BME Elméleti Fizika Szeminárium,

jan. 17. péntek 10h15,
1111 Bp., Budafoki út 8., BME FIII. magasföldszint 1, szemináriumi szoba

Horacio Pastawski (Universidad Nacional de Córdoba, Argentina, Varga Imre
vendége):
Decoherence and emergent phenomena in quantum dynamical transport

The basic concepts of quantum dynamical transport of carriers rely on the
pioneering work of P. W. Anderson, R. Landauer, and M. Büttiker. Starting
from the renormalization procedures of the quantum field density Green’s
functions in the formalism of Keldysh and Kadanoff-Baym, it is easy to
describe open systems in the thermodynamic limit [1,2]. The requirement of
the conservation laws in the linear regime yields the Generalized
Landauer-Büttiker Equations (GLBE), equivalent to the Kirchhoff law for a
quantum circuit [3]. The GLBE accounts for quantum dynamics and decoherence
processes using a non-Hermitian Hamiltonian concatenated with a
self-consistent evolution of a generalized density. This enables to
describe emergent phenomena, of which the Quantum Dynamical Phase
Transition (QDPT) becomes a paradigmatic example [4]. However, the
numerical solution of the dynamics only becomes practical within the
“quantum-drift model” (DQM), which represents the “collapse” imposed by the
environmental interactions as a stochastic noise imposed upon Schrödinger
dynamics [5]. This procedure recovers all known results from other
approaches such as the Carmichael and Dalibard-Casting “quantum jumps”
model and the Haken-Strobl model. Moreover, the QDM has a fundamental
connection with the Ghirardi-Rimini- Weber stochastic the Schrödinger
equation. As a key practical aspect, only a single wave function (either
single particle or many-body) is stored, allowing the evaluation of
observables and their fluctuations. This has a very low computational cost
as compared with the GLBE or the Lindblad equation. We will mention the
main achievement in describing Giant Magnetoresistance (GMR), Sound
Amplification (SASER) [5], H2 dissociation in the Heyrovsky heterogeneous
catalysis [6] and even the “poised-realm” regime of biological
electron-transfer in proteins and DNA [7]. This tool could describe the
dynamics of electronic excitation induced in attosecond laser spectroscopy
and the puzzling observation of intrinsic irreversibility [8] in chaotic
many-body dynamics in Loschmidt echo/OTOC experiments in NMR.
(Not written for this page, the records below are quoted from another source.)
-- ==== Sys2Proof/Tests/Slice0.lean ====
section
/-!
SUPPORT. The model's own tests: an ill-formed term for each check of well-formedness, a state and operands that meet the hypotheses of
each statement, and small results worked out from the spec by hand.
-/
namespace Sys2Proof.Tests
open Machine
set_option Elab.async false

/-- The state after a command. -/
def after (c : Instr) (s : State) : State :=
  match exec c s with
  | .next t => t
  | _ => s

/-- A part in Service with firmware running. -/
def svc : State :=
  { State.reset with
    dev := .service, boot := { State.reset.boot with presented := true }
    warden := { State.reset.warden with powered := true, running := true } }

/-- Page tables of one context: the root at stack address 0x100000, and one leaf of 1 GiB that maps Device Addresses to the stack addresses
of the same number, writable (R582, R583). -/
def tableCells : List Host.Cell :=
  [(0x100000, 0x01), (0x100001, 0x10), (0x100002, 0x10), (0x101000, 0x01), (0x101001, 0x20), (0x101002, 0x10), (0x102000, 0x07)]

/-- A page that the same tables give. -/
def bigPage : PageTr := { size := 0x40000000, writable := true }

/-- 128 bytes of a manifest: its operands, as offset, bytes and value. -/
def man (l : List (Nat × Nat × Nat)) : List Byte := l.foldl (fun b x => overlay b x.1 (toLe x.2.1 x.2.2)) (List.replicate 128 0)

/-- A part in Service with commands by number, all of context 1, and its page tables. -/
def cmds (l : Map Cmd) : State :=
  { svc with
    mem := { svc.mem with stack := tableCells }
    stk := { svc.stk with
      ctxs := [(1, { ptRoot := 0x100000, debug := true, cplAddr := 0x4000, cplLog2 := 4, flogAddr := 0x5000, nsrAddr := 0x6000 })], cmds := l } }

/-- A command of context 1, admitted or running. -/
def cmd (op : Nat) (l : List (Nat × Nat × Nat)) (st : CmdState := .admitted) : Cmd :=
  { ctx := 1, opcode := op, bytes := man l, st := st, tset := [bigPage] }

/-- The same with bytes below the page tables. -/
def cmdsM (low : List Host.Cell) (l : Map Cmd) : State := { cmds l with mem := { svc.mem with stack := low ++ tableCells } }

/-- Table 3: F16, 16 elements a row, 100 rows of one shard on Serai 0, in stack memory from Device Address 0x200000 (R186, R194). -/
def tbl : Table :=
  { ctx := 1, format := 1, granules := 1, rowsM1 := 99, shards := [{ stackBase := 0x200000, stackRows := 100, rows := 100 }], held := [bigPage]
    defAddr := 0x300000, defaultRow := List.replicate 32 0 }

/-- A state in which table 3 is registered and has taken effect. -/
def withTbl (s : State) (t : Table := tbl) : State := { s with tally := { s.tally with tables := [(3, t)] } }

/-- The bytes that every unit reads at a place of stack memory once commands have committed. -/
def seen (s : State) (a n : Nat) : List Byte := s.committed { addr := a } n

/-- Ill-formed commands, stackDramTrained to larderWritebackComplete: one operand of each lies outside its range. -/
theorem test_illFormed1 :
    ([.stackDramTrained 8 false, .kindlingEmberTest [168], .kindlingKnownAnswerTests none (2 ^ 64), .cellarEnumeration (List.replicate 17 ([], 0)),
      .kindlingEnd 7 0 0 0, .kindlingEnd 0 17 0 0, .kindlingEnd 0 0 7 0, .kindlingEnd 0 0 0 17, .port0ConventionalReset false 7 0,
      .port0ConventionalReset false 0 17, .port1ConventionalReset false 7 0, .port1ConventionalReset false 0 17, .functionReset 17 false,
      .dieTempSample 2 0, .doorbell 17 0, .doorbell 0 (2 ^ 64), .ringEnable 17 0, .ringEnable 0 (2 ^ 64), .ringIdleRecheck 17, .manifestFetch 17,
      .tagWaitReread 17, .tagStop 17, .admissionResume 17, .delegate 17, .larderFillResume 65536,
      .larderWritebackComplete 65536 0] : List Instr).all (fun i => !i.wf) = true := by decide

/-- Ill-formed commands, migrationHandoverComplete to spopc: one operand of each lies outside its range. -/
theorem test_illFormed2 :
    ([.migrationHandoverComplete 65536, .completionCounterAdvance 65536, .captureConfig 17 0, .captureConfig 0 (2 ^ 64), .hearthMove 160,
      .emberTestComplete 8 false, .emberOverdue 168, .knownAnswerTest 16 0 false, .groupSelfWait { hearth := 160 }, .smov { hearth := 160 },
      .smov { burner := 4 }, .smov { slot := 12 }, .smovi { hearth := 160 }, .smovhi { hearth := 160 }, .sadd { hearth := 160 },
      .saddi { hearth := 160 }, .ssub { hearth := 160 }, .sand { hearth := 160 }, .sor { hearth := 160 }, .sxor { hearth := 160 },
      .sandn { hearth := 160 }, .sshl { hearth := 160 }, .sshr { hearth := 160 }, .ssar { hearth := 160 }, .smul { hearth := 160 },
      .spopc { hearth := 160 }] : List Instr).all (fun i => !i.wf) = true := by decide
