-- ==== Sys2Proof/WellFormed.lean ====
section
/-! DEFINITION. Which instructions have an encoding. -/

namespace Sys2Proof

/-- `LEN` is an 8-bit field (30_encoding.md R43, R45): an unsigned number 0 to 255. Every value of the
other fields is legal (R46: "`DELIM` may be any of the 256 byte values"). Assumption log 15. -/
def Instr.wellFormed : Instr → Bool
  | .parse len _ _ _ => decide (len ≤ 255)
  | .format _ _ => true

end Sys2Proof
end

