-- ==== Sys2Proof/Tests/Slice0.lean ====
section
/-! SUPPORT. The model's own tests, and for every claim with hypotheses a witness that they can be met. Expected
values are the spec's: each test names the row of 95_test_vectors.md, or the rule, it is taken from. -/

namespace Sys2Proof.Tests

open Sys2Proof.Machine

/-! ## Helpers -/

/-- The request of an assembler line; an all-zero one if the line does not read. -/
def requestOf (line : String) : Request := (assembleText line.toList).getD { cmd := 0, data := 0 }

/-- The requester takes a response and presents nothing. -/
def takePins : EdgeInput :=
  { rst := false, reqValid := false, reqCmd := 0, reqData := 0, rspReady := true, unitWait := 0 }

/-- The requester presents `r` and does not take a response; if accepted, the request draws no wait. -/
def presentPins (r : Request) : EdgeInput :=
  { rst := false, reqValid := true, reqCmd := r.cmd, reqData := r.data, rspReady := false, unitWait := 0 }

/-- The requester resets the unit. -/
def resetPins : EdgeInput :=
  { rst := true, reqValid := true, reqCmd := 0, reqData := 0, rspReady := true, unitWait := 0 }

/-- One request in the queue, its response due after `wait` edges, and the given inputs to come. -/
def stateWith (r : Request) (wait : Nat) (inputs : List EdgeInput) : State :=
  { State.reset with queue := [{ req := r, wait := wait }], stimulus := inputs }

/-- The responses taken after one step. -/
def deliveredAfter (s : State) : List Response :=
  match step s with
  | .next t => t.delivered
  | .fault _ => []
  | .refused _ => []

/-! ## Well-formedness and decoding (30_encoding.md R42 to R58) -/

/-- `LEN` is an 8-bit field (R43). -/
theorem test_wellFormed_refuses_len_256 : (Instr.parse 256 false false 0x3A).wellFormed = false := by decide
theorem test_wellFormed_accepts_len_255 : (Instr.parse 255 true true 0x3A).wellFormed = true := by decide

/-- `PARSE len=17, vd=1, vh=1` = 0x0111033A (R58), bit by bit in the layout of R42. -/
theorem test_decode_parse_word :
    decode 0b00000001000100010000001100111010#32 = .legal (.parse 17 true true 0x3A) := by decide
/-- `VH` is bit 9 and `VD` bit 8 (R43): `PARSE len=17, vh=1` = 0x0111023A (R58). -/
theorem test_decode_parse_vh_only : decode 0x0111023A#32 = .legal (.parse 17 false true 0x3A) := by decide
/-- `UC` is ignored by PARSE: 0x0111073A (95, section 2.6). -/
theorem test_decode_parse_ignores_uc : decode 0x0111073A#32 = .legal (.parse 17 true true 0x3A) := by decide
/-- `FORMAT delim='-'` = 0x0200042D (R58). -/
theorem test_decode_format_word :
    decode 0b00000010000000000000010000101101#32 = .legal (.format true 0x2D) := by decide
/-- `LEN`, `VH`, `VD` are ignored by FORMAT: 0x02FF072D (95, section 2.8). -/
theorem test_decode_format_ignores_fields : decode 0x02FF072D#32 = .legal (.format true 0x2D) := by decide
/-- The illegal words of 95, section 2.9. -/
theorem test_decode_illegal_words :
    ([0x00000000#32, 0x0011033A, 0x0300003A, 0x8100003A, 0xFF00003A, 0xFFFFFFFF, 0x0111083A, 0x0111103A,
      0x0111803A, 0x0200843A, 0x0200FC3A, 0x0110083A].all fun w =>
        match decode w with
        | .illegal _ => true
        | .legal _ => false) = true := by decide
theorem test_decode_of_encode_parse :
    decode (encode (.parse 32 false true 0xFF)) = .legal (.parse 32 false true 0xFF) := by decide
theorem test_decodeTableWord : decodeTableWord 32 0x01FF033A = some (.parse 255 true true 0x3A) := by decide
[1] H. M. Pastawski, Classical and Quantum Transport from Generalized
Landauer-Büttiker Equations II: Time dependent tunneling. Phys. Rev. B 46,
4053 (1992).

[2] H. M. Pastawski, L. E. F. Foa Torres, and E. Medina, Electron-phonon
interaction and electronic decoherence in molecular conductors. Chem. Phys.
281, 257 (2002).

[3] C. J. Cattena, L. J. Fernández-Alcázar, R. A. Bustos-Marún, D. Nozaki,
and H. M. Pastawski, Generalized multi-terminal decoherent transport:
recursive algorithms and applications to SASER and giant magnetoresistance.
J. Phys.: Condens. Matter 26, 345304 (2014).
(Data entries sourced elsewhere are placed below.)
-- ==== Sys2Proof/Certificates/Slice0/Obligations.lean ====
section
/-! DEFINITION. The statements about the model, for the provers. Each docstring names the rule of spec/ it formalises;
"derived" marks a statement that rests on several rules, or in part on a choice of the model (log entries). -/

open Sys2Proof Sys2Proof.Machine

/-! ## Encoding -/

/-- The words of 30_encoding.md R101 stand for their commands: every row of the opcode table, PACK at three operands. -/
def Obligations.CommandWordsDecode : Prop :=
  decode 0x00000000 = .ok .nop ∧ decode 0x00000101 = .ok (.pack 1) ∧ decode 0x00000301 = .ok (.pack 3) ∧
  decode 0x0000FF01 = .ok (.pack 255) ∧ decode 0x00000002 = .ok .unpack ∧ decode 0x00000003 = .ok .buildFrameU ∧
  decode 0x00000013 = .ok .buildFrameE ∧ decode 0x00000004 = .ok .parseHeader ∧ decode 0x00000005 = .ok .maxPayload ∧
  decode 0x00000006 = .ok .checkCapacity ∧ decode 0x00000007 = .ok .embed ∧ decode 0x00000008 = .ok .extract ∧
  decode 0x00000018 = .ok .extractKey

/-- The encoding examples of 30_encoding.md R104: three words of PACK and four illegal words. -/
def Obligations.EncodingExamples : Prop :=
  encode (.pack 3) = 0x00000301 ∧ encode (.pack 1) = 0x00000101 ∧ encode (.pack 255) = 0x0000FF01 ∧
  decode 0x00000001 = .error .alignZero ∧ decode 0x00000012 = .error .flagNotAllowed ∧
  decode 0x00000109 = .error (.reservedOpcode 9) ∧ decode 0x80000007 = .error .reservedBits

/-- Decoding the word of a command gives the command back, for every command and operand (30_encoding.md R97, R101). -/
def Obligations.DecodeOfEncode : Prop :=
  ∀ i : Instr, i.wf = true → decode (encode i) = .ok i

/-- A legal word has one reading: the command it decodes to is well formed and encodes to it (30_encoding.md R98, R100). -/
def Obligations.EncodeOfDecode : Prop :=
  ∀ (w : Word) (i : Instr), decode w = .ok i → i.wf = true ∧ encode i = w

/-- Legality of a command word (30_encoding.md R98): the five conditions on its fields, and the 265 legal words, 255 of
them PACK's. -/
def Obligations.LegalWords : Prop :=
  (∀ w : Word, (∃ i, decode w = .ok i) ↔
    (w.extractLsb' 16 16 = 0 ∧ w.extractLsb' 5 3 = 0 ∧ (w.extractLsb' 0 4).toNat ≤ 8 ∧
      (w.getLsbD 4 = false ∨ w.extractLsb' 0 4 = 3 ∨ w.extractLsb' 0 4 = 8) ∧
      (if w.extractLsb' 0 4 = 1 then w.extractLsb' 8 8 ≠ 0 else w.extractLsb' 8 8 = 0))) ∧
  (∀ w : Word, (∃ i, decode w = .ok i) ↔ w ∈ everyCommand.map encode) ∧
  (everyCommand.map encode).Nodup ∧ everyCommand.length = 265 ∧
  (everyCommand.filter fun i => match i with | .pack _ => true | _ => false).length = 255 ∧
  (∀ i : Instr, i.wf = true ↔ i ∈ everyCommand)

/-! ## Issuing and running commands -/

/-- A write of CMD runs the decoded command (30_encoding.md R90): ignored while BUSY; an illegal word completes with
IllegalCommand; a legal one runs its rule with STATUS = 1 and OPW = w. That the write and the command's first step are one
step of the machine is the model's (log entry 1). -/
def Obligations.StepRunsIssuedCommand : Prop :=
  ∀ (s : State) (w : Word) (rest : List Action), s.host.script = .setCmd w :: rest →
    (s.busy = true → step s = .next (s.withScript rest)) ∧
    (∀ e, s.busy = false → decode w = .error e →
      step s = .next (State.completedWith
        { s with hid := { s.hid with opw := w }, host := { s.host with script := rest } } 0x42)) ∧
    (∀ i, s.busy = false → decode w = .ok i →
      step s = exec i
        { s with
          status := 0x01
          hid := { s.hid with opw := w, phase := startPhase i }
          host := { s.host with script := rest } })

/-- While a command runs, the core's turn is one step of the command in OPW: when no other agent has an action left, when
the turn is left to the core, and while the host waits (44_embedder.md R197, 45_extractor.md R225; log entries 1, 2). -/
def Obligations.StepRunsRunningCommand : Prop :=
  ∀ (s : State) (i : Instr), s.busy = true → decode s.hid.opw = .ok i →
    (s.host.script = [] → step s = exec i s) ∧
    (∀ rest, s.host.script = .coreTurn :: rest → step s = exec i (s.withScript rest)) ∧
    (∀ rest, s.host.script = .wait :: rest → s.done = false → step s = exec i s)

/-- An illegal word completes at once with IllegalCommand and no other effect; the opcodes 9 to 15 are illegal; NOP has
one encoding (30_encoding.md R99). -/
def Obligations.IllegalWordCompletesAtOnce : Prop :=
  (∀ (s : State) (w : Word) (e : DecodeError) (rest : List Action),
    decode w = .error e → s.busy = false → s.host.script = .setCmd w :: rest →
      ∃ t, step s = .next t ∧ t.status = 0x42 ∧
        t = { s with status := t.status, hid := t.hid, host := { s.host with script := rest } }) ∧
  (∀ w : Word, 9 ≤ (w.extractLsb' 0 4).toNat → ∃ e, decode w = .error e) ∧
  (∀ w : Word, decode w = .ok .nop ↔ w = 0)

/-- After a step of a running command, it still runs with STATUS = 1 and a phase of its own, or it has completed with a
STATUS word of 60_exceptions.md R241 and PHASE is IDLE (10_state.md R32, R38). -/
def Obligations.CommandRunsOrCompletes : Prop :=
  ∀ (i : Instr) (s t : State), s.status = 0x01 → exec i s = .next t →
    (t.status = 0x01 ∧ t.hid.phase ≠ .idle ∧ (i = .embed ∨ i = .extract ∨ i = .extractKey)) ∨
    (t.hid.phase = .idle ∧
      (t.status = 0x02 ∨ t.status = 0x12 ∨ t.status = 0x22 ∨ t.status = 0x32 ∨ t.status = 0x42))

/-- `complete(e)` (60_exceptions.md R241): BUSY 0, DONE 1, the error's code in ERR, PHASE IDLE, and nothing else. -/
def Obligations.CompletionWritesStatus : Prop :=
  ∀ (s : State) (e : Option CmdError),
    (s.complete e).status.getLsbD 0 = false ∧ (s.complete e).status.getLsbD 1 = true ∧
    (s.complete e).status.extractLsb' 2 2 = 0 ∧ (s.complete e).status.extractLsb' 8 24 = 0 ∧
    (s.complete e).status.extractLsb' 4 4 =
      (match e with
        | none => 0
        | some .capacityExceeded => 1
        | some .notSteganographic => 2
        | some .invalidKeyOrData => 3
        | some .illegalCommand => 4) ∧
    (s.complete e).hid.phase = .idle ∧
    s.complete e = { s with status := (s.complete e).status, hid := { s.hid with phase := .idle } }

/-- A running command that completes with an error (60_exceptions.md R248): the grid, the operand registers, the parameters
and the host's side are as they were, and the core is idle. -/
def Obligations.ErrorEntryIsPrecise : Prop :=
  ∀ (i : Instr) (s t : State), s.status = 0x01 → exec i s = .next t → t.busy = false → t.err ≠ 0 →
    t.grid = s.grid ∧ t.gw = s.gw ∧ t.gh = s.gh ∧ t.pwd = s.pwd ∧ t.bin = s.bin ∧ t.sin = s.sin ∧
    t.cfg = s.cfg ∧ t.host = s.host ∧ t.hid.phase = .idle ∧
    (t.status = 0x12 ∨ t.status = 0x22 ∨ t.status = 0x32 ∨ t.status = 0x42)

/-- The frame of every command (10_state.md R21, column "written by the core in"): no step of a command writes an operand
register, the parameters or the host's side; a result register changes only in the commands named there; only EMBED
changes the grid, and of the grid only its bytes. -/
def Obligations.CommandsWriteOnlyTheirRegisters : Prop :=
  ∀ (i : Instr) (s t : State), exec i s = .next t →
    t.gw = s.gw ∧ t.gh = s.gh ∧ t.pwd = s.pwd ∧ t.bin = s.bin ∧ t.sin = s.sin ∧ t.cfg = s.cfg ∧ t.host = s.host ∧
    (i ≠ .maxPayload → t.cap = s.cap) ∧
    (i ≠ .parseHeader → i ≠ .extract → i ≠ .extractKey → t.kind = s.kind ∧ t.plen = s.plen) ∧
    (i ≠ .unpack → i ≠ .buildFrameU → i ≠ .buildFrameE → i ≠ .extract → i ≠ .extractKey → t.bout = s.bout) ∧
    ((∀ a, i ≠ .pack a) → t.sout = s.sout) ∧
    (i ≠ .embed → ∀ a, Memory.read t.grid.mem a = Memory.read s.grid.mem a) ∧
    t.grid.w = s.grid.w ∧ t.grid.h = s.grid.h ∧ t.grid.fails = s.grid.fails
[4] H. M. Pastawski, Revisiting the Fermi Golden Rule: Quantum dynamical
phase transition as a paradigm shift. Physica B 398, 278(2007).

[5] L. J. Fernández-Alcázar and H. M. Pastawski, Decoherent time-dependent
transport beyond the Landauer-Büttiker formulation: A quantum-drift
alternative to quantum jumps. Phys. Rev. A 91, 022117 (2015)

[6] F. S. Lozano-Negro, M. A. Ferreyra-Ortega, D. Bendersky, L. J.
Fernández-Alcázar, and H. M. Pastawski, Simulating a catalyst induced
quantum dynamical phase transition of a Heyrovsky reaction with different
models for the environment. J. Phys. Condens. Matt. 34, 214006 (2022).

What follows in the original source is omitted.